* **Work to complete**
Gather all lines in the data that hold the string "spES".
══ Given records
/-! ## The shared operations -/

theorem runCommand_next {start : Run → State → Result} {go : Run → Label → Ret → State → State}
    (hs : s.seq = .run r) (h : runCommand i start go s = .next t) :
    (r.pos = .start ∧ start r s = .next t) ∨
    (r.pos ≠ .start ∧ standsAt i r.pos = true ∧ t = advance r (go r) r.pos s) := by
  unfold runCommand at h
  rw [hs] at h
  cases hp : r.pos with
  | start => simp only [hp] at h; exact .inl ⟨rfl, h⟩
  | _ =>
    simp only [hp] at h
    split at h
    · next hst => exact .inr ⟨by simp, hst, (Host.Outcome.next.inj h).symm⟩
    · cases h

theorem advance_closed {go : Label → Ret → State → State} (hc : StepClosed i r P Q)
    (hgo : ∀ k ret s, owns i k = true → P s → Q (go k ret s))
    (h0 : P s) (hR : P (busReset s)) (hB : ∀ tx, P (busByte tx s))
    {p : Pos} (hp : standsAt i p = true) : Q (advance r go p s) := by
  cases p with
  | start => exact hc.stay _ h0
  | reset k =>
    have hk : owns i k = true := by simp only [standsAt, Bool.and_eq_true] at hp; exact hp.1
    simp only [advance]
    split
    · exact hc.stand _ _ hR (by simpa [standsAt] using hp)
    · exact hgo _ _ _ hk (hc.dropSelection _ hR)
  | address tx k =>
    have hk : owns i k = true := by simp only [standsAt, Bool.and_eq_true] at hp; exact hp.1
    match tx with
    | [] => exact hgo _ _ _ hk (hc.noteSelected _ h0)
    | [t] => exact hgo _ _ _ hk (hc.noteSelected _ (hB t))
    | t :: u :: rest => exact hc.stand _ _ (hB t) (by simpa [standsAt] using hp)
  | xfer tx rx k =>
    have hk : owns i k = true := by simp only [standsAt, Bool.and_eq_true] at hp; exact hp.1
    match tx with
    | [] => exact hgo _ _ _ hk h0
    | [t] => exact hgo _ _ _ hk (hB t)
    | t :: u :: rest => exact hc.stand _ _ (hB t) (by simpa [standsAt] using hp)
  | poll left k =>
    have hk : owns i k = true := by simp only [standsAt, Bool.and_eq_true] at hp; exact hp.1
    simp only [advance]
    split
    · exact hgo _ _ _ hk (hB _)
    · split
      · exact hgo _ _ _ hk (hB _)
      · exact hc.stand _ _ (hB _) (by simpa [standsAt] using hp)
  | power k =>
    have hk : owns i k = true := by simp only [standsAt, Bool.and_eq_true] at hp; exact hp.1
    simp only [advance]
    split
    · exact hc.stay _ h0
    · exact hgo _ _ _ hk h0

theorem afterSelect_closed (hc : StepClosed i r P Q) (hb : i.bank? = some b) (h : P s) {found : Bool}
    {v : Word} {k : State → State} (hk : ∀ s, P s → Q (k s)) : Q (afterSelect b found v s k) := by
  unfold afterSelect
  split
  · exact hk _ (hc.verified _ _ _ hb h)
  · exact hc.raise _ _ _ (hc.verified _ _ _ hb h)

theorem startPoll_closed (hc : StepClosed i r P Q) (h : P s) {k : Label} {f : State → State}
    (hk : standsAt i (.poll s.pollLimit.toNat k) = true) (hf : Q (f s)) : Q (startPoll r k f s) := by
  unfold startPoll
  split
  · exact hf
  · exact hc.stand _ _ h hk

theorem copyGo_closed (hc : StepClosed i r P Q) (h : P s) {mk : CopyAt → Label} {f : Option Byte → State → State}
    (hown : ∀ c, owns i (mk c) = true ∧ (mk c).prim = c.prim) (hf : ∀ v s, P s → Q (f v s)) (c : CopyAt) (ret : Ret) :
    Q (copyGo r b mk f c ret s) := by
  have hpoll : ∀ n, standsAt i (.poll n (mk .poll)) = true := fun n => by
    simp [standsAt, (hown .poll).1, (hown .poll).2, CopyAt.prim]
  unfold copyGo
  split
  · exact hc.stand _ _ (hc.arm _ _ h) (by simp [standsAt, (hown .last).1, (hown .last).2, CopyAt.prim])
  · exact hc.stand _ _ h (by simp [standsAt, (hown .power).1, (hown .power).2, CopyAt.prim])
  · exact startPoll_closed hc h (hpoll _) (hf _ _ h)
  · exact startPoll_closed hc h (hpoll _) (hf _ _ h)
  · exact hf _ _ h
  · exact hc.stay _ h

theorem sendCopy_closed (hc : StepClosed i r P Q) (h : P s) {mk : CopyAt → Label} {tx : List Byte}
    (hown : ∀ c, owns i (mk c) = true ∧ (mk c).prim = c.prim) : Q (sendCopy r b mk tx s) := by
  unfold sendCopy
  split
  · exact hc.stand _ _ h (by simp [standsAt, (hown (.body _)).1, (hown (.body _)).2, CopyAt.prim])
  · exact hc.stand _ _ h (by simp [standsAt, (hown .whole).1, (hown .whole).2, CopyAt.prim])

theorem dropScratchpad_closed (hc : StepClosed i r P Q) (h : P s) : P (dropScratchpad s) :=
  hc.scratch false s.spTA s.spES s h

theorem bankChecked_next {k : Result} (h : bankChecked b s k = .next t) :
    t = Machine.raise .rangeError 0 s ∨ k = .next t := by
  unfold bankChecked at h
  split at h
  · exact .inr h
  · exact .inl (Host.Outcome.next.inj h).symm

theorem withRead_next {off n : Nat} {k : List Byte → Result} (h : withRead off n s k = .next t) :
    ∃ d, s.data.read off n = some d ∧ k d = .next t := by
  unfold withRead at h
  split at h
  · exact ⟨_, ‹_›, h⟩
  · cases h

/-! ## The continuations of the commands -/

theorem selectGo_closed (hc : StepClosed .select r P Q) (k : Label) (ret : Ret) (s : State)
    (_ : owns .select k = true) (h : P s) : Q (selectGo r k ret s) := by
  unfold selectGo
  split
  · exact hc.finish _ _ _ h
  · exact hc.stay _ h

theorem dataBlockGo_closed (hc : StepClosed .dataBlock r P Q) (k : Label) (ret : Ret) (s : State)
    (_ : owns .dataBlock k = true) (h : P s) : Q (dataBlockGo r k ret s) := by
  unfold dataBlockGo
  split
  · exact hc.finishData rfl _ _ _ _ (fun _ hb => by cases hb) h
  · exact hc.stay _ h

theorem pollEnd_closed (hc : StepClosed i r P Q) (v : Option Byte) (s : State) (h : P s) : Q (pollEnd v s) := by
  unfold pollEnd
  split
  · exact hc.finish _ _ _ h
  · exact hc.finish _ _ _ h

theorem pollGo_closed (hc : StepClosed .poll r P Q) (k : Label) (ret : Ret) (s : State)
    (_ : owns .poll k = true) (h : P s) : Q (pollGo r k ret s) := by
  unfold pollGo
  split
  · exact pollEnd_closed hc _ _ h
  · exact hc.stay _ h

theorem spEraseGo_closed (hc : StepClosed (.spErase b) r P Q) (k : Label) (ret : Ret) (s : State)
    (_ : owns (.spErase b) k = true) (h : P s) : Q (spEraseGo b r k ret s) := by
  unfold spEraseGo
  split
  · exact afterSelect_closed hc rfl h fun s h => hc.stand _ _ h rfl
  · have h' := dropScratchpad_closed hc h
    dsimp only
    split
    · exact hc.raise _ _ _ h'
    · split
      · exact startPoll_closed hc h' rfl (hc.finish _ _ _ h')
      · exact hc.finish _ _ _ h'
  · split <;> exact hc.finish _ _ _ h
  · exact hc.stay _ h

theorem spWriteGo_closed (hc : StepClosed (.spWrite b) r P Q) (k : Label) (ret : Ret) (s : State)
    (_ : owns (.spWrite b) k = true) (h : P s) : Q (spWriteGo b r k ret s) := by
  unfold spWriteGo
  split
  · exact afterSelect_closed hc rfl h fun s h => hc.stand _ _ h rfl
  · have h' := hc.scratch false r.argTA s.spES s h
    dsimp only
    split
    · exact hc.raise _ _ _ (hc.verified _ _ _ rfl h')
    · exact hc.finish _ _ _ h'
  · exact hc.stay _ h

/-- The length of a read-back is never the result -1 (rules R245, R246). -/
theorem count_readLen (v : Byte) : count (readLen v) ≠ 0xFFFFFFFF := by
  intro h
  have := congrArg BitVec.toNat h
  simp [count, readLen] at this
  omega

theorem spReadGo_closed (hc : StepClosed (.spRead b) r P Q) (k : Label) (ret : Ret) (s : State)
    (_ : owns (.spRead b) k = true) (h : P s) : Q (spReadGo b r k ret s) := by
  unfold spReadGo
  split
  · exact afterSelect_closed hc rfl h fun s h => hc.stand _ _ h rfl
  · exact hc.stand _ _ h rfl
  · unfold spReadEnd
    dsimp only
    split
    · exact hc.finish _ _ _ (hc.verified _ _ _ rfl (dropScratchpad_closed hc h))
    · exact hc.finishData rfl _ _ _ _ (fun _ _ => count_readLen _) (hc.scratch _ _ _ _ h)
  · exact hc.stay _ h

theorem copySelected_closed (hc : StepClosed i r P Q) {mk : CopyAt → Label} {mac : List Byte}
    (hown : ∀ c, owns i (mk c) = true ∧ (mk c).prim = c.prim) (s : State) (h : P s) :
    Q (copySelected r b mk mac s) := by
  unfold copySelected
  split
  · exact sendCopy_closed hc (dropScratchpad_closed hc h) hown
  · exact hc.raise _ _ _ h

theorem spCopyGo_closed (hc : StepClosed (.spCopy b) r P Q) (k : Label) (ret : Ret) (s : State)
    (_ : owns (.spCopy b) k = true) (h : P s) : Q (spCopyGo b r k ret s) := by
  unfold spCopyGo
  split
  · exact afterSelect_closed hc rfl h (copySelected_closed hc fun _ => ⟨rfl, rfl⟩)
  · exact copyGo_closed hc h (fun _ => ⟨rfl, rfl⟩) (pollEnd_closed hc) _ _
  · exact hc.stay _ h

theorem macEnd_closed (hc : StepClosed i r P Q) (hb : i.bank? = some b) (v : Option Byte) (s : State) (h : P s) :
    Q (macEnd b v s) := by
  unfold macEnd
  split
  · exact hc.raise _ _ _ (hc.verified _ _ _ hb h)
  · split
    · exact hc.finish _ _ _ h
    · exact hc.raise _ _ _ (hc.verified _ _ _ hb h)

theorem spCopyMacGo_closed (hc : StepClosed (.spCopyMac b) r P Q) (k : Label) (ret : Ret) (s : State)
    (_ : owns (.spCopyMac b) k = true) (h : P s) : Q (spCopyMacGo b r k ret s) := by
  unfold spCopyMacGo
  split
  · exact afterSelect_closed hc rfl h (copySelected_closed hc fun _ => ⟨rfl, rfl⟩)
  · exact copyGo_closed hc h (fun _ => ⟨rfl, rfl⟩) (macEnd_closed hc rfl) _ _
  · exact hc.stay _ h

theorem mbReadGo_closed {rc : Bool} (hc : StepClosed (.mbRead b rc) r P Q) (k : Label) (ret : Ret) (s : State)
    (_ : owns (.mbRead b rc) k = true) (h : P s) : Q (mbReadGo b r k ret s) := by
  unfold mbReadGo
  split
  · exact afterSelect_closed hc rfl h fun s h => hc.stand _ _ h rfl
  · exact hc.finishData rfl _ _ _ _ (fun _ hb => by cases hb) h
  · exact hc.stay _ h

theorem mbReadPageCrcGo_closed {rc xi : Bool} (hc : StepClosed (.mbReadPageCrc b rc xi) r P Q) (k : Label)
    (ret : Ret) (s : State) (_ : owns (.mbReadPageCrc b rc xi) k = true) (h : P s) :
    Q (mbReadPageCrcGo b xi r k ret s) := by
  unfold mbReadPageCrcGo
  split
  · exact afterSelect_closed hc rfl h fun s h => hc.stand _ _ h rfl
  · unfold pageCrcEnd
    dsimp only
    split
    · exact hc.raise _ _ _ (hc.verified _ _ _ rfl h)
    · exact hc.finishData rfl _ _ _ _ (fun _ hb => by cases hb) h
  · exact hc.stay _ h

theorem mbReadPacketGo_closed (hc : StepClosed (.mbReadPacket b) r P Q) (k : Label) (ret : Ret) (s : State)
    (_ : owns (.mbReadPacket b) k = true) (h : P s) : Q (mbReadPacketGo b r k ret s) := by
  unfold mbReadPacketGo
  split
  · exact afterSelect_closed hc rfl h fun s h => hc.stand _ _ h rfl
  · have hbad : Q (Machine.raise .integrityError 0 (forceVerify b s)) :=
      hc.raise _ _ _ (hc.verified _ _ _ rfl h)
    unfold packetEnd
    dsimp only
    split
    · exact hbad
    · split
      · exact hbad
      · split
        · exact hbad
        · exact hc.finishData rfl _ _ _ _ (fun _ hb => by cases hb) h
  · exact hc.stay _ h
════
* **Written response**
  hc.scratch false s.spTA s.spES s h
  · have h' := hc.scratch false r.argTA s.spES s h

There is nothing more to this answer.